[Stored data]
= Beginning of Section =
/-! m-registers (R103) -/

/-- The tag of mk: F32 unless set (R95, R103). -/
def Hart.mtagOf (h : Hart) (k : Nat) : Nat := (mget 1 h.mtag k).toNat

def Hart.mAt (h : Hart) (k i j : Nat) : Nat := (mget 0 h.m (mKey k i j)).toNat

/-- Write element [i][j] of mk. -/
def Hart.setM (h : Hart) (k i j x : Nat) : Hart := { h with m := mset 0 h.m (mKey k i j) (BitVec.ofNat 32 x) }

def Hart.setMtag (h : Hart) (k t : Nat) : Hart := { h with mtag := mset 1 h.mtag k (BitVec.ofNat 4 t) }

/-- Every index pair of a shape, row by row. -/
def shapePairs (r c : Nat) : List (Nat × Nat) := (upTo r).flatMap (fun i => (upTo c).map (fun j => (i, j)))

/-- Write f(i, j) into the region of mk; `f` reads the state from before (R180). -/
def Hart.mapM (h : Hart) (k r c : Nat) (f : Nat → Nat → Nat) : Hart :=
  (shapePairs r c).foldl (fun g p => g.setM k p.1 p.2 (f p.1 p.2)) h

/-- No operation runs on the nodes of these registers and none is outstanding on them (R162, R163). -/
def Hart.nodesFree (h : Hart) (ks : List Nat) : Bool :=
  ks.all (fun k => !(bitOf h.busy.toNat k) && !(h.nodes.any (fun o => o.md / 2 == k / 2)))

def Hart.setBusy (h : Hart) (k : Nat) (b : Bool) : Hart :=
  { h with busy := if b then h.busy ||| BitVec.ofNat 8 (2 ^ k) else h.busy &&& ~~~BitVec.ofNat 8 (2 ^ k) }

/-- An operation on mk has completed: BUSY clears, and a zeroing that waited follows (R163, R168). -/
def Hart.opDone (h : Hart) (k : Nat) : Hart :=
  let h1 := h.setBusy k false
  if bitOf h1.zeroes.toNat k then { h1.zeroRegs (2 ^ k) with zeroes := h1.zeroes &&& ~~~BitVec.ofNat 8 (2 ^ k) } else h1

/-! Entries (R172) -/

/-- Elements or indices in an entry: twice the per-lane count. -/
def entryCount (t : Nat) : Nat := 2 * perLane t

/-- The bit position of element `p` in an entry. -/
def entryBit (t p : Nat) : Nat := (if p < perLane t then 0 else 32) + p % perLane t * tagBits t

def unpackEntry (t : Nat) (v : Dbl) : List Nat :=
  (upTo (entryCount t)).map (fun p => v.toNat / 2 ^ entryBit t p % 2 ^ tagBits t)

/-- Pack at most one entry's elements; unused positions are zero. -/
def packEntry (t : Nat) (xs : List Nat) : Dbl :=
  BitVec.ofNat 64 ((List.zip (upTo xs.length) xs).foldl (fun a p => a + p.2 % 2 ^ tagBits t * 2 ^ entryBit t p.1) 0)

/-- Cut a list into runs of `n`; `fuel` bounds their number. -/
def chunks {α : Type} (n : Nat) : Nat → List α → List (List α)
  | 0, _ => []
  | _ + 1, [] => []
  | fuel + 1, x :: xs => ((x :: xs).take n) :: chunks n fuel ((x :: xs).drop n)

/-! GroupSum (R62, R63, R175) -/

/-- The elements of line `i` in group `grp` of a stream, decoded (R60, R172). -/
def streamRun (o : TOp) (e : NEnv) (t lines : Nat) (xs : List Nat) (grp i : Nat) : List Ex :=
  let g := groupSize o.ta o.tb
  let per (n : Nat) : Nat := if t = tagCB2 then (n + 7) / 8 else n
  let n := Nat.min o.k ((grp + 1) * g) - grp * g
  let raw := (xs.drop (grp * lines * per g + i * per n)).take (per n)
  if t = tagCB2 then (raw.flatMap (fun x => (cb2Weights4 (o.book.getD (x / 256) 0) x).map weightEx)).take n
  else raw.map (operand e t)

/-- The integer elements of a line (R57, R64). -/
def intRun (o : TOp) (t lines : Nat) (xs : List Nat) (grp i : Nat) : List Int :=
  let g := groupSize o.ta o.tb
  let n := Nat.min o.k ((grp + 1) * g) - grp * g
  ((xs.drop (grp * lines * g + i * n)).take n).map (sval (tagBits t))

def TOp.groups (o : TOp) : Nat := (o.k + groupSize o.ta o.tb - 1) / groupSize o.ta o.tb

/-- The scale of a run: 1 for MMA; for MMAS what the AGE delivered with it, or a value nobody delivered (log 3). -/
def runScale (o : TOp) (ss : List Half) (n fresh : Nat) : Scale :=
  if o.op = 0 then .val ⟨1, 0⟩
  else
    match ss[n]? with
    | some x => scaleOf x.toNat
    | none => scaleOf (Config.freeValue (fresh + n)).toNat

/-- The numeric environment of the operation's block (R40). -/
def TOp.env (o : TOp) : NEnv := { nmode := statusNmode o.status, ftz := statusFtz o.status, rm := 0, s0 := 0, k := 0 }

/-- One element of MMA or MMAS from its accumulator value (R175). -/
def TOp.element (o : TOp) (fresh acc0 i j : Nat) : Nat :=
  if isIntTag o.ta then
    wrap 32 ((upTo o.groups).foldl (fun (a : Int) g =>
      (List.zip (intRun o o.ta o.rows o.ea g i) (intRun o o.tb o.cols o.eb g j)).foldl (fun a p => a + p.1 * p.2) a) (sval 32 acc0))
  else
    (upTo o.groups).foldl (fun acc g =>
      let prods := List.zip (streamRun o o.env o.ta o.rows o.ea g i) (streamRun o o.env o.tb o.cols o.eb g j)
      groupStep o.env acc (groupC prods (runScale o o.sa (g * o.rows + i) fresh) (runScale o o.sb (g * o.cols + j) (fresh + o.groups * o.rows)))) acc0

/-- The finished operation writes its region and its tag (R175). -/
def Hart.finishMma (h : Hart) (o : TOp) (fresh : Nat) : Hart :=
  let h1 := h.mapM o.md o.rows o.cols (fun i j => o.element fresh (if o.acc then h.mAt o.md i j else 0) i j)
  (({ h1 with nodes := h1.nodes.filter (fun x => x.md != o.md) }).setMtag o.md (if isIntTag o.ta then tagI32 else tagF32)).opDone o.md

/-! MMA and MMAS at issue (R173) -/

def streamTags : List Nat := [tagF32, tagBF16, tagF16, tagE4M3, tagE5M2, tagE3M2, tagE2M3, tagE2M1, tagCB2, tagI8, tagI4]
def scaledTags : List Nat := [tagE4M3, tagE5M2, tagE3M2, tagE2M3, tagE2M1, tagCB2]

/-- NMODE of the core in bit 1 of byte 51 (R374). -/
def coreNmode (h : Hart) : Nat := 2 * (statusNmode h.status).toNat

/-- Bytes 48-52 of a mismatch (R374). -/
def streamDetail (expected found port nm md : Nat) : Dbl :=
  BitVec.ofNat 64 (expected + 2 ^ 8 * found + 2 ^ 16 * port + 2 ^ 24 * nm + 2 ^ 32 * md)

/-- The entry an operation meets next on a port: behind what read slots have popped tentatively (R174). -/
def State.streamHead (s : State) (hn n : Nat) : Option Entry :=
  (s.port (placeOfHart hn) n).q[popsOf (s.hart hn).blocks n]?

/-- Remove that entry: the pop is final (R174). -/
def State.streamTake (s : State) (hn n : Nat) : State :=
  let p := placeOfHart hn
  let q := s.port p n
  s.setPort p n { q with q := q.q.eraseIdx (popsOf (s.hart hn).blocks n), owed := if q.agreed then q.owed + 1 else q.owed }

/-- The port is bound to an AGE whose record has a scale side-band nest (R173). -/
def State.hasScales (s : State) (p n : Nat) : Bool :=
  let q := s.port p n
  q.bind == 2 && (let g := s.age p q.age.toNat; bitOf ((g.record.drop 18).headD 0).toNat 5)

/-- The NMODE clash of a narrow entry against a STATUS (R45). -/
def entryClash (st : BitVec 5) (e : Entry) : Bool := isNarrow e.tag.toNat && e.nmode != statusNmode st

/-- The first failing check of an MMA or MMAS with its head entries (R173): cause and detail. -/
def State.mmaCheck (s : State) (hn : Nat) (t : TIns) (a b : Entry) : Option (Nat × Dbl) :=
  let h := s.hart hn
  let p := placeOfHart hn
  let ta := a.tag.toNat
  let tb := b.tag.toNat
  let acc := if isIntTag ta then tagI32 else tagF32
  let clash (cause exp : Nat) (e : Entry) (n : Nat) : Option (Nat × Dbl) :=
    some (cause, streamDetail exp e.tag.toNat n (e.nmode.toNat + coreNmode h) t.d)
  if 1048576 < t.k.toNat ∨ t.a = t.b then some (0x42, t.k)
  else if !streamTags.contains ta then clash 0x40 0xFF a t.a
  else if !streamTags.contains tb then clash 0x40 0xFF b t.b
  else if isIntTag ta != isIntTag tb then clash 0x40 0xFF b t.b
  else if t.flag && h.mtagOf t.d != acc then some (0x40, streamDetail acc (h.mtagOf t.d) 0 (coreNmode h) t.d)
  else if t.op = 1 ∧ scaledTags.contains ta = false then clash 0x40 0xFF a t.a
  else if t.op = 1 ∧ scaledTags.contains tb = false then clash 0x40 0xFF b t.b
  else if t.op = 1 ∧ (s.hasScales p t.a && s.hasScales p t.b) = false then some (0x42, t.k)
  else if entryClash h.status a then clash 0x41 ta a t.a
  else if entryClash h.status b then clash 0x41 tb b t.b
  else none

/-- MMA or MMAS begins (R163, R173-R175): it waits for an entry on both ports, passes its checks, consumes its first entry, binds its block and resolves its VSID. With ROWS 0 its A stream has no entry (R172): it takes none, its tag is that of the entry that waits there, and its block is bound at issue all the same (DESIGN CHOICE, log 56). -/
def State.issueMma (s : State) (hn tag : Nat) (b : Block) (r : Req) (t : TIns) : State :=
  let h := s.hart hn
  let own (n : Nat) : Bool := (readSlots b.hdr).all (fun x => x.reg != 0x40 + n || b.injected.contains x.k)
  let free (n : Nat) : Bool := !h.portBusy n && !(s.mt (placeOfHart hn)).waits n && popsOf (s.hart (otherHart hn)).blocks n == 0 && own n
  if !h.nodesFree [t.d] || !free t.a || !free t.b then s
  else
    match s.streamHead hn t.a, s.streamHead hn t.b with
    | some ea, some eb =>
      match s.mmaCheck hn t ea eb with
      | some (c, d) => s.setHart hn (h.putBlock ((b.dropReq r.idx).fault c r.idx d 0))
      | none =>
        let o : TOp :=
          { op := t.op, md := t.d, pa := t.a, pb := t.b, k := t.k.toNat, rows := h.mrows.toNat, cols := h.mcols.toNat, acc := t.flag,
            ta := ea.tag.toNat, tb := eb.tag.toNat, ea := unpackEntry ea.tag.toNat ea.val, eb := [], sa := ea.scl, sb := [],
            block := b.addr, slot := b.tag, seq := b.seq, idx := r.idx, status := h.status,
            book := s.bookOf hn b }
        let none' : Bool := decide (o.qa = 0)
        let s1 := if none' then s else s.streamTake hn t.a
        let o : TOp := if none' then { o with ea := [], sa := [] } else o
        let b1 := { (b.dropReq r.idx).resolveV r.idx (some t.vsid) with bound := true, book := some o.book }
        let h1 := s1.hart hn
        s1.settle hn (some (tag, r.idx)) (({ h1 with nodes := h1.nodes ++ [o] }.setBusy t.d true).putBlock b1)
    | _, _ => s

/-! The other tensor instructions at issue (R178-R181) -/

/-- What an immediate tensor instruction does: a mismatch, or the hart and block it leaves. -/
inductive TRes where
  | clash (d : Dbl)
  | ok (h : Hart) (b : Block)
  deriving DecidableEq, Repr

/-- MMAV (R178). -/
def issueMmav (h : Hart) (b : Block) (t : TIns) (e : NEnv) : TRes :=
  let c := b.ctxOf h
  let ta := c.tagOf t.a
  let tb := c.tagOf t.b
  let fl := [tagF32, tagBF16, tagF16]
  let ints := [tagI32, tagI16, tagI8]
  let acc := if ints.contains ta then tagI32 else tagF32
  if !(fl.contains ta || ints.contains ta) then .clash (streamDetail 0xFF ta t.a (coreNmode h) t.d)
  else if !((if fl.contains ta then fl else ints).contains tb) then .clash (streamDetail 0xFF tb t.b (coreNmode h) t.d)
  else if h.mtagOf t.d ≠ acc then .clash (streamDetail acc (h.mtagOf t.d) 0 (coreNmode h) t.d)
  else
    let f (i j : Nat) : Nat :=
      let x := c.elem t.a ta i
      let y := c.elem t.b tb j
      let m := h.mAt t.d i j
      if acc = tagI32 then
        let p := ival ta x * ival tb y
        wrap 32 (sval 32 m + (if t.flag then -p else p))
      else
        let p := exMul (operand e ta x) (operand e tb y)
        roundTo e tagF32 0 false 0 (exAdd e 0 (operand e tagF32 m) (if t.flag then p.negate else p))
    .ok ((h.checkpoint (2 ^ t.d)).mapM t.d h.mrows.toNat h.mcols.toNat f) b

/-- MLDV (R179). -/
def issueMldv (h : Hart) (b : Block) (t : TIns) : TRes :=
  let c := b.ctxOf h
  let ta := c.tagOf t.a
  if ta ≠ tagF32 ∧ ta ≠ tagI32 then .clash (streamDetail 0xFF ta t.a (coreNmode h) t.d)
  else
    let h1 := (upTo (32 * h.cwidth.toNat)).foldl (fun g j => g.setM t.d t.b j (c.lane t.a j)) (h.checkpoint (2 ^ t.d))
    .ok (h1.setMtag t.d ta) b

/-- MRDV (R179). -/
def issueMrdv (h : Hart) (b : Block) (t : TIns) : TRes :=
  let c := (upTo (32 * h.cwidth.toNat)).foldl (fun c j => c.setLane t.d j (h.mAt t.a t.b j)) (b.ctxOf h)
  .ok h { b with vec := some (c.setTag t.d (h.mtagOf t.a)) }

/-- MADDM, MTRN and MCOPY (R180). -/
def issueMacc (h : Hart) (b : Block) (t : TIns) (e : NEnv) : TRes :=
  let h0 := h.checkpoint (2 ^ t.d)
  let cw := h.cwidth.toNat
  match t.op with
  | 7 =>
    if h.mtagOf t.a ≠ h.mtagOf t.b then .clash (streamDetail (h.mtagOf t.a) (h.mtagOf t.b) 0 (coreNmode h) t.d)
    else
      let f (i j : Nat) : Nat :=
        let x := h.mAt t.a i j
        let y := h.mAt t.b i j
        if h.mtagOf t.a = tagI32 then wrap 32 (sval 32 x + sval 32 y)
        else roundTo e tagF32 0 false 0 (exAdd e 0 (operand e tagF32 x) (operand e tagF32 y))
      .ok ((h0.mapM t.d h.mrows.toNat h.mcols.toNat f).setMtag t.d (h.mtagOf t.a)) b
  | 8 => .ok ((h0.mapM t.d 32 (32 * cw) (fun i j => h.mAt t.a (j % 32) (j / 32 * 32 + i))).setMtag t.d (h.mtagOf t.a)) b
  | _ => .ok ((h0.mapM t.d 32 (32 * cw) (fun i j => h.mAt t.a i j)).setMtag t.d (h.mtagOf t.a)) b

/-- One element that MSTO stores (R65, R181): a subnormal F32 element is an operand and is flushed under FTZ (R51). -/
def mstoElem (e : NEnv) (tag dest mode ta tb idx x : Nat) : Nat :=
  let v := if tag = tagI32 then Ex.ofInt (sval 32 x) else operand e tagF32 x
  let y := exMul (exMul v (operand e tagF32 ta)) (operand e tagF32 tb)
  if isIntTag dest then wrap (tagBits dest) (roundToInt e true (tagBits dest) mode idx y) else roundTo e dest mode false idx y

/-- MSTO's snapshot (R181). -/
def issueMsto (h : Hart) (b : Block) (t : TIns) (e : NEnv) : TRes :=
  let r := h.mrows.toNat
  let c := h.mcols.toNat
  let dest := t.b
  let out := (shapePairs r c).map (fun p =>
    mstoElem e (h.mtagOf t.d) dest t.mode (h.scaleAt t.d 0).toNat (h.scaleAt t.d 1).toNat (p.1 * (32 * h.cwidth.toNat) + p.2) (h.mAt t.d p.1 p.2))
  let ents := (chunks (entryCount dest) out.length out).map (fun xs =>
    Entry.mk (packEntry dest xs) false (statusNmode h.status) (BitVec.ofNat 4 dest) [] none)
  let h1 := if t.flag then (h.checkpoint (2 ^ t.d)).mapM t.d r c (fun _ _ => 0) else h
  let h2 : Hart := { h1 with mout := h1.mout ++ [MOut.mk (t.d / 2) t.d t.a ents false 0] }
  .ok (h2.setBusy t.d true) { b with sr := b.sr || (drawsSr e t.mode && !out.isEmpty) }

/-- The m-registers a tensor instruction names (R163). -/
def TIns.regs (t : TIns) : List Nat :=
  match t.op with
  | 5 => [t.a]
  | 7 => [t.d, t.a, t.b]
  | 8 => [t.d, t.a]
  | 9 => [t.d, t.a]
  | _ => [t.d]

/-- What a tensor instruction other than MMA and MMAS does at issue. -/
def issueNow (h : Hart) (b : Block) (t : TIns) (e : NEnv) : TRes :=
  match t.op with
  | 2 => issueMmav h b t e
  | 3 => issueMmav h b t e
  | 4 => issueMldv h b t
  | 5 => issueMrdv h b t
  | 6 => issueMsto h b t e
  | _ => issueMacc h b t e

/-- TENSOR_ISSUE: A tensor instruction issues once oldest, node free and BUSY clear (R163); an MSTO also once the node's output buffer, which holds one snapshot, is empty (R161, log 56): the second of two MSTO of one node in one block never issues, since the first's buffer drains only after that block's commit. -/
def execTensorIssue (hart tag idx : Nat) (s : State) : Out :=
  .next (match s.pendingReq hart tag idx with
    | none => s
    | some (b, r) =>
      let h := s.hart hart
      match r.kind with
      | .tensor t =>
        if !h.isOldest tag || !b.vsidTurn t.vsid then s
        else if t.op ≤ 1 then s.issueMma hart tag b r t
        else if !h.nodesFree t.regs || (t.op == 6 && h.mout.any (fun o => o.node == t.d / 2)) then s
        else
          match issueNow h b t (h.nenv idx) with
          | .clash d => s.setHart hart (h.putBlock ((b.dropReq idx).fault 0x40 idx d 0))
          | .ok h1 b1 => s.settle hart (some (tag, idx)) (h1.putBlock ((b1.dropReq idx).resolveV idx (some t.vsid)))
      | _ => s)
= End of Section =
TASK PROMPT:
Return exactly, and only, the lines above starting at the line that contains "if h.mtagOf t.a = tagI32" and ending at the line that contains "9 => [t.d, t.a]".

ANSWER BOX:
        if h.mtagOf t.a = tagI32 then wrap 32 (sval 32 x + sval 32 y)
        else roundTo e tagF32 0 false 0 (exAdd e 0 (operand e tagF32 x) (operand e tagF32 y))
      .ok ((h0.mapM t.d h.mrows.toNat h.mcols.toNat f).setMtag t.d (h.mtagOf t.a)) b
  | 8 => .ok ((h0.mapM t.d 32 (32 * cw) (fun i j => h.mAt t.a (j % 32) (j / 32 * 32 + i))).setMtag t.d (h.mtagOf t.a)) b
  | _ => .ok ((h0.mapM t.d 32 (32 * cw) (fun i j => h.mAt t.a i j)).setMtag t.d (h.mtagOf t.a)) b

/-- One element that MSTO stores (R65, R181): a subnormal F32 element is an operand and is flushed under FTZ (R51). -/
def mstoElem (e : NEnv) (tag dest mode ta tb idx x : Nat) : Nat :=
  let v := if tag = tagI32 then Ex.ofInt (sval 32 x) else operand e tagF32 x
  let y := exMul (exMul v (operand e tagF32 ta)) (operand e tagF32 tb)
  if isIntTag dest then wrap (tagBits dest) (roundToInt e true (tagBits dest) mode idx y) else roundTo e dest mode false idx y

/-- MSTO's snapshot (R181). -/
def issueMsto (h : Hart) (b : Block) (t : TIns) (e : NEnv) : TRes :=
  let r := h.mrows.toNat
  let c := h.mcols.toNat
  let dest := t.b
  let out := (shapePairs r c).map (fun p =>
    mstoElem e (h.mtagOf t.d) dest t.mode (h.scaleAt t.d 0).toNat (h.scaleAt t.d 1).toNat (p.1 * (32 * h.cwidth.toNat) + p.2) (h.mAt t.d p.1 p.2))
  let ents := (chunks (entryCount dest) out.length out).map (fun xs =>
    Entry.mk (packEntry dest xs) false (statusNmode h.status) (BitVec.ofNat 4 dest) [] none)
  let h1 := if t.flag then (h.checkpoint (2 ^ t.d)).mapM t.d r c (fun _ _ => 0) else h
  let h2 : Hart := { h1 with mout := h1.mout ++ [MOut.mk (t.d / 2) t.d t.a ents false 0] }
  .ok (h2.setBusy t.d true) { b with sr := b.sr || (drawsSr e t.mode && !out.isEmpty) }

/-- The m-registers a tensor instruction names (R163). -/
def TIns.regs (t : TIns) : List Nat :=
  match t.op with
  | 5 => [t.a]
  | 7 => [t.d, t.a, t.b]
  | 8 => [t.d, t.a]
  | 9 => [t.d, t.a]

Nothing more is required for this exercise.